Try pinging a host with the "-M do" option (which sets the "don't fragment" flag), and adjust the payload size with the "-s" parameter to see when it fails. Ideally, "-s 1472" should work (1472 bytes of payload + 28-byte header = 1500 bytes, which is the standard Ethernet MTU), but it is also acceptable if a router along the path returns an ICMP Type 3, Code 4 error ("Fragmentation needed and DF set") unless a lower value is used.
I just did this. Zero problem at 1472. 1473 though and it fails out.

Code:
ping: local error: message too long, mtu=1500
At first I thought it was just my Windows kvm vm with pci pass through being the problem. But streaming is a stuttery mess, youtube unwatchable, stuff like that on other devices around the lan as well.

Quote:
NAT issues, which in turn create reverse path problems.

Your NAT MASQUERADE rule seem fine, but you may want to double-check that no packets exit the outbound interface with a 192.168.1.n source address.
I have no idea how to check this but I am curious.

Quote:
IP/netmask issues.

I noticed that your gateways are both in the 10.0.0.0/8 network, but what are their netmasks? How is this physically connected? Are you using one or two NICs for outbound traffic? And if you're using one NIC, does it have multiple IP addresses?
2 POE devices up on the roof. I haven't any idea how to find their netmask. I just know that the IP's I have are their IP's. They both come down into my router via a pair of usb 3.0 nics. These 2 nics get an address via dhcp. The motherboard nic is the lan line.

Last edited by jmgibson1981; 05-21-2021 at 05:58 PM.
 
Old 05-21-2021, 06:14 PM   #6
Ser Olmy
Senior Member
 
Registered: Jan 2012
Distribution: Slackware
Posts: 3,345

Rep: Reputation: Disabled
Quote:
Originally Posted by jmgibson1981 View Post
I just did this. Zero problem at 1472. 1473 though and it fails out.

Code:
ping: local error: message too long, mtu=1500
Excellent, that rules out MTU issues.
Quote:
Originally Posted by jmgibson1981 View Post
At first I thought it was just my Windows kvm vm with pci pass through being the problem. But streaming is a stuttery mess, youtube unwatchable, stuff like that on other devices around the lan as well.
You have several components in your setup that could be the cause of the issue, which makes troubleshooting harder.

Have you tried connecting a PC/laptop directly to the cable from the "bad" gateway? If the issues persist, then it's either the cable or the connection itself. However, should that turn out to work reasonably well (and I wouldn't be surprised if it did), there's an issue with the router/setup.
Quote:
Originally Posted by jmgibson1981 View Post
I have no idea how to check this but I am curious.
tcpdump -i <outbound_device> src net 192.168.1.0/24 should capture exactly 0 packets on both outbound interfaces. If anything at all shows up, something is wrong.
Quote:
Originally Posted by jmgibson1981 View Post
2 POE devices up on the roof. I haven't any idea how to find their netmask. I just know that the IP's I have are their IP's.

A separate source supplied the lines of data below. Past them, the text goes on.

-- ==== Sys2Proof/Machine/Mesh.lean ====
section
/-! DEFINITION. What crosses the ring of compute dies, whose paths are in Machine/Ops.lean (R25 to R28, R32), the uncore rail and the units it feeds (R34), the rim bridges (R38) and the replicas of global time (R39). -/

namespace Sys2Proof.Machine

/-- A core's access to a place gets across the ring and back, its request and its response by their own paths and planes (R26 to R28, R32). -/
def State.reaches (s : State) (cut : List Nat) (x y : Traffic) (p : Nat) (t : Target) : Bool :=
  s.crosses cut x y (dieOfPhys p) (t.home (dieOfPhys p))

/-- The die that holds a byte of the tracker's keys: that of its channel, or the core's own. -/
def homeOfKey (d k : Nat) : Nat := if k < 2 ^ 64 then dieOfChan (k / 2 ^ 31) else d

/-- Pieces of HBM that a fill or a drain names get across the ring and back. -/
def State.spansReach (s : State) (cut : List Nat) (x y : Traffic) (p : Nat) (spans : List (Nat × Nat)) : Bool :=
  spans.all fun k => s.crosses cut x y (dieOfPhys p) (homeOfKey (dieOfPhys p) k.1)

/-- What is on its way between two dies: the requester's die and the home die, what was asked and what answers, and the links that had failed when it was issued. -/
structure Crossing where
  src : Nat
  home : Nat
  ask : Traffic
  answer : Traffic
  cut : List Nat
  deriving DecidableEq, Repr

/-- A core's accesses that are on their way to another die or wait there: loads and atomics, stores, fills and drains. A cluster lies on one die (R98), so that none of its requests is among them. -/
def Core.crossings (c : Core) (d : Nat) : List Crossing :=
  let spans (k : Option Nat) : List (Nat × Nat) := ((k.bind (tfind c.art)).map (·.spans)).getD []
  let ofLoads : List Crossing := c.loads.flatMap fun e => e.2.reads.map fun r =>
    { src := d, home := r.tgt.home d, ask := if e.2.bound.isSome then .atomic else .load, answer := .readData, cut := e.2.cut }
  let ofStores : List Crossing := c.art.flatMap fun e => e.2.writes.map fun w =>
    { src := d, home := w.tgt.home d, ask := .store, answer := .acknowledgement, cut := e.2.cut }
  let ofFills : List Crossing := c.mx.fills.flatMap fun e => (spans e.2.track).map fun k =>
    { src := d, home := homeOfKey d k.1, ask := .load, answer := .readData, cut := e.2.cut }
  let ofDrains : List Crossing := (c.mx.drains.filter fun e => !e.2.isLocal).flatMap fun e => e.2.writes.map fun w =>
    { src := d, home := w.tgt.home d, ask := .store, answer := .acknowledgement, cut := e.2.cut }
  (ofLoads ++ ofStores ++ ofFills ++ ofDrains).filter fun x => x.home != d

/-! The uncore rail (R34) and the rim bridges (R38, R39). -/

/-- What runs from a die's uncore rail. -/
inductive Uncore where
  | mesh
  | l2
  | copyEngines
  | frontEnd
  | linkRouter
  | collectiveUnit
  | digestEngine
  deriving DecidableEq, Repr

/-- A die's uncore rail in mV: 750 while the die's lamp is lit, and no register or command moves it (R34, R486). -/
def State.uncoreMv (s : State) (d : Nat) : Nat := if s.lamp (lampDie d) then 750 else 0

/-- A unit of a die's uncore runs: its rail is at 0.75 V, whatever the rail domains of the cores are at (R34). -/
def State.uncoreRuns (s : State) (d : Nat) (_u : Uncore) : Bool := s.uncoreMv d == 750

/-- What lies between the rim and a block or a channel of a die. -/
inductive RimHop where
  | bridge (die : Nat)
  | mesh (die : Nat) (plane : Plane)
  deriving DecidableEq, Repr

/-- The bridge of a die, its mesh and its replica of GT are up: the die's lamp says so (R39, R486). -/
def State.bridgeUp (s : State) (d : Nat) : Bool := s.lamp (lampDie d)

/-- The path of host DMA to a channel of die `d` and of PF0's access to a block of it: bridge `d` and the request plane of that die's mesh, and no other (R32, R38). -/
def State.rimPath (s : State) (d : Nat) : Option (List RimHop) :=
  if s.bridgeUp d && s.uncoreRuns d .mesh then some [.bridge d, .mesh d Traffic.registerAccess.plane] else none

/-- Where a die's bridge had brought its replica at a moment, before R390 is looked at: within 2 ns of the rim's time either way, by a free value (R39). -/
def bridgeGt (d t : Nat) : Nat := t + (Config.gtSkew d t).val - 2

/-- The replica of global time that a die keeps, as it is read now (R39, R390): the highest it has been brought to, so that it never decreases. What it was brought to more than 4 ns ago lies below what it is brought to now, so that five moments give the maximum; it stays within 2 ns of the rim's time. -/
def State.gtOn (s : State) (d : Nat) : Nat := ((upTo 5).map fun i => bridgeGt d (s.now - i)).foldl max 0 % 2 ^ 64

/-- The lamp of the function that serves a block of PF0's BAR0 (R487, R488). -/
def State.blockLamp (s : State) (k : Nat) : Nat :=
  if k < 0x100000 then lampPcie
  else if k < 0x300000 then lampFoler
  else if k < 0x400000 then lampLogbook
  else if k < 0x800000 then lampDie ((k - 0x400000) / 0x100000)
  else if k < 0x1000000 then lampChart
  else if k < 0x1100000 then lampStack ((k - 0x1000000) / 0x1000 / 32)
  else if k < 0x1200000 then lampDie ((k - 0x1100000) / 0x1000 / 32 % 4)
  else if k < 0x1300000 then lampDie ((k - 0x1200000) / 0x4000 / 16)
  else if k < 0x13C0000 then lampDie ((k - 0x1300000) / 0x4000 / 12)
  else if k < 0x1400000 then lampTimebase
  else if k < 0x1500000 then lampDie (s.leadDie ((k - 0x1400000) / 0x400 % 64))
  else if k < 0x1600000 then lampSecroot
  else if k < 0x1800000 then lampFoler
  else if k < 0x2000000 then lampSecroot
  else lampRail (min ((k - 0x2000000) / 0x1000) 1631 / 51)

/-- The compute die that a block of PF0's BAR0 lies on, for the blocks of cores, channels, L2 slices and front ends, copy engines and links. -/
def blockDie (k : Nat) : Option Nat :=
  if 0x400000 ≤ k ∧ k < 0x800000 then some ((k - 0x400000) / 0x100000)
  else if 0x1000000 ≤ k ∧ k < 0x1100000 then some (dieOfChan ((k - 0x1000000) / 0x1000))
  else if 0x1100000 ≤ k ∧ k < 0x1200000 then some ((k - 0x1100000) / 0x1000 / 32 % 4)
  else if 0x1200000 ≤ k ∧ k < 0x1300000 then some ((k - 0x1200000) / 0x4000 / 16 % 4)
  else if 0x1300000 ≤ k ∧ k < 0x13C0000 then some (dieOfLink ((k - 0x1300000) / 0x4000))
  else if 0x2000000 ≤ k ∧ k < 2 ^ 32 then some (dieOfPhys (min ((k - 0x2000000) / 0x1000) 1631))
  else none

/-- The function that serves a block of PF0's BAR0 is there: its lamp is lit (R488), and a block of a compute die is reached by that die's rim bridge and mesh (R38). -/
def State.pfServes (s : State) (off : Nat) : Bool :=
  s.lamp (s.blockLamp off) && match blockDie off with
    | some d => (s.rimPath d).isSome
    | none => true

end Sys2Proof.Machine
end

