/-- The free credit that a message finds on a link, or on the tunnel that would carry it (R375, R393). -/
def State.creditFor (s : State) (n : Nat) (m : Msg) : Nat :=
  let f := creditField m.vc m.cls
  if s.linkEth n then
    match s.tunnelFor n m.dst with
    | some t =>
      let x : Tunnel := tget {} (s.link n).tunnels t
      if x.up then (tget 0 x.limit f + 65536 - tget 0 x.used f) % 65536 else 0
    | none => 0
  else (s.link n).credit f

/-- Among candidates, those whose peer can go on, then the most free credit for the class in which the message would leave, then the lowest number (R375). -/
def State.pickLink (s : State) (m : Msg) (cands : List Nat) : Option Nat :=
  let goesOn (n : Nat) : Bool :=
    let peer := s.fld (lnkPeer n) 0 16
    if s.linkEth n then true
    else if peer = m.dst then true
    else match s.chart.routes.dirFrom peer m.dst with
      | some d => (s.link n).peerDirs.getLsbD (dirIndex d)
      | none => true
  let good := cands.filter goesOn
  let cost (n : Nat) : Nat := 65536 - s.creditFor n m
  argmin cost (if good = [] then cands else good)

/-- Die `d`, then the others in the order of R374. -/
def ringFrom (d : Nat) : List Nat := d :: ([0, 1, 3, 2].filter (· != d))

/-- Put a message at a link, oldest first. -/
def State.queueMsg (s : State) (n : Nat) (m : Msg) : State := s.modLink n fun l => { l with txq := l.txq ++ [m] }

/-- The routers that may send a message on: that of the link it arrived on (R37), or the first die, from `d` on, whose router has a candidate and which the ring reaches from `d` (R26, R374). -/
def State.exitDies (s : State) (d : Nat) (arrived : Option Nat) : List Nat := if arrived.isSome then [d] else (ringFrom d).filter (s.dieReach d)

/-- The link on which a message leaves, and the message in the class in which it leaves. -/
def State.exitLink (s : State) (d : Nat) (m : Msg) (arrived : Option Nat) : Option (Nat × Msg) :=
  match s.chart.routes.mask s.ownId m.dst with
  | none => none
  | some (mask, dir) =>
    let x := { m with cls := s.chart.routes.classFor s.ownId m arrived dir }
    match ((s.exitDies d arrived).map fun k => s.candidates k mask).find? (· != []) with
    | some cs => (s.pickLink x cs).map (·, x)
    | none => none

/-- The entry of a group (R215, R376). -/
def State.groupEntry (s : State) (x : Nat) : Option (Nat × Nat) :=
  (s.chart.routes.mc.find? fun e => e.1 == x).map (·.2)

/-- The directions of a link, by DIRLINKS; a link in none stands for itself. -/
def Routes.linkDirs (r : Routes) (n : Nat) : List Nat :=
  match (upTo 12).filter fun i => getBits (r.dirlinks.getD i 0) n 1 == 1 with
  | [] => [12 + n]
  | ds => ds

/-- The links of a mask that a die's router owns, but the one that a message arrived on. -/
def ownLinks (d mask : Nat) (arrived : Option Nat) : List Nat :=
  ((upTo 12).map (12 * d + ·)).filter fun n => getBits mask n 1 == 1 && arrived != some n

/-- The direction of the torus that a direction number stands for; none for a link that is in none. -/
def dirOf (i : Nat) : Option (Nat × Bool) := if i < 12 then some (i / 2, i % 2 == 0) else none

/-- For each direction that a router's links of the mask have, the link on which a copy leaves and the class in which it leaves, as a message to one module would (R372), or none where no link of the direction is UP (R376). The link on which the message entered the module, if any, is `from`; `arrived` is it at the router that it entered. -/
def State.groupExits (s : State) (d : Nat) (m : Msg) (mask : Nat) (arrived from_ : Option Nat) : List (Option (Nat × Nat)) :=
  let mine := ownLinks d mask arrived
  ((upTo 60).filter fun i => mine.any fun n => (s.chart.routes.linkDirs n).contains i).map fun i =>
    let c := s.chart.routes.classFor s.ownId m from_ (dirOf i)
    (s.pickLink { m with cls := c } ((mine.filter s.linkUp).filter fun n => (s.chart.routes.linkDirs n).contains i)).map (·, c)

/-- The lowest record of a router that is free (R379). -/
def State.freeRec (s : State) (d : Nat) : Option Nat := firstFree (fun k => (tfind (s.die d).mcast k).isNone) 2048 0

/-- A router makes its copies of a group's message and takes the record that gathers their answers: the links on which copies leave, once each, the branches beside them, and NOROUTE where a direction has no link that is UP (R375, R376, R379). -/
def State.branch (s : State) (d k : Nat) (m : Msg) (up : Option Nat) (ring : Option (Nat × Nat)) (exits : List (Option (Nat × Nat))) (others : Nat) : State :=
  let ls := (exits.filterMap id).foldl (fun (t : Tbl Nat) e => if (tfind t e.1).isSome then t else tset t e.1 e.2) []
  let t := s.modDie d fun x => { x with
    mcast := tset x.mcast k { tag := m.tag, up := up, ring := ring, left := ls.length + others, src := m, bad := if exits.contains none then some nkNoroute else none } }
  ls.foldl (fun t e => t.queueMsg e.1 { m with cls := e.2 }) t

/-- The other routers that own a link of a group's mask that is UP and that the ring reaches: each takes a copy and a record (R376, R379). -/
def State.mcRouters (s : State) (d links : Nat) : List Nat :=
  (upTo 4).filter fun e => e != d && s.dieReach d e && (ownLinks e links none).any s.linkUp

They both come down into my router via a pair of usb 3.0 nics. These 2 nics get an address via dhcp. The motherboard nic is the lan line.
Since the routers are handing out IP addresses (and netmasks) to your device via DHCP, you can check this by simply checking which netmask you've received (ifconfig <devicename> or ip -4 addr list dev <devicename>.

If both netmasks are either 255.255.255.0 (/24) or 255.255.0.0 (/16), all is well since the NICs will have IP addresses belonging to different subnets. However, if either NIC shows a netmask of 255.0.0.0 (/8), you have overlapping networks.

But as you have two NICs, there may be a NAT issue. Your script contains the following line in the function router_config_func():
Code:
iptables -t nat -A POSTROUTING -o "$ifname" -j MASQUERADE
Unless this is called twice, once for each outgoing interface, you're going to have NAT issues.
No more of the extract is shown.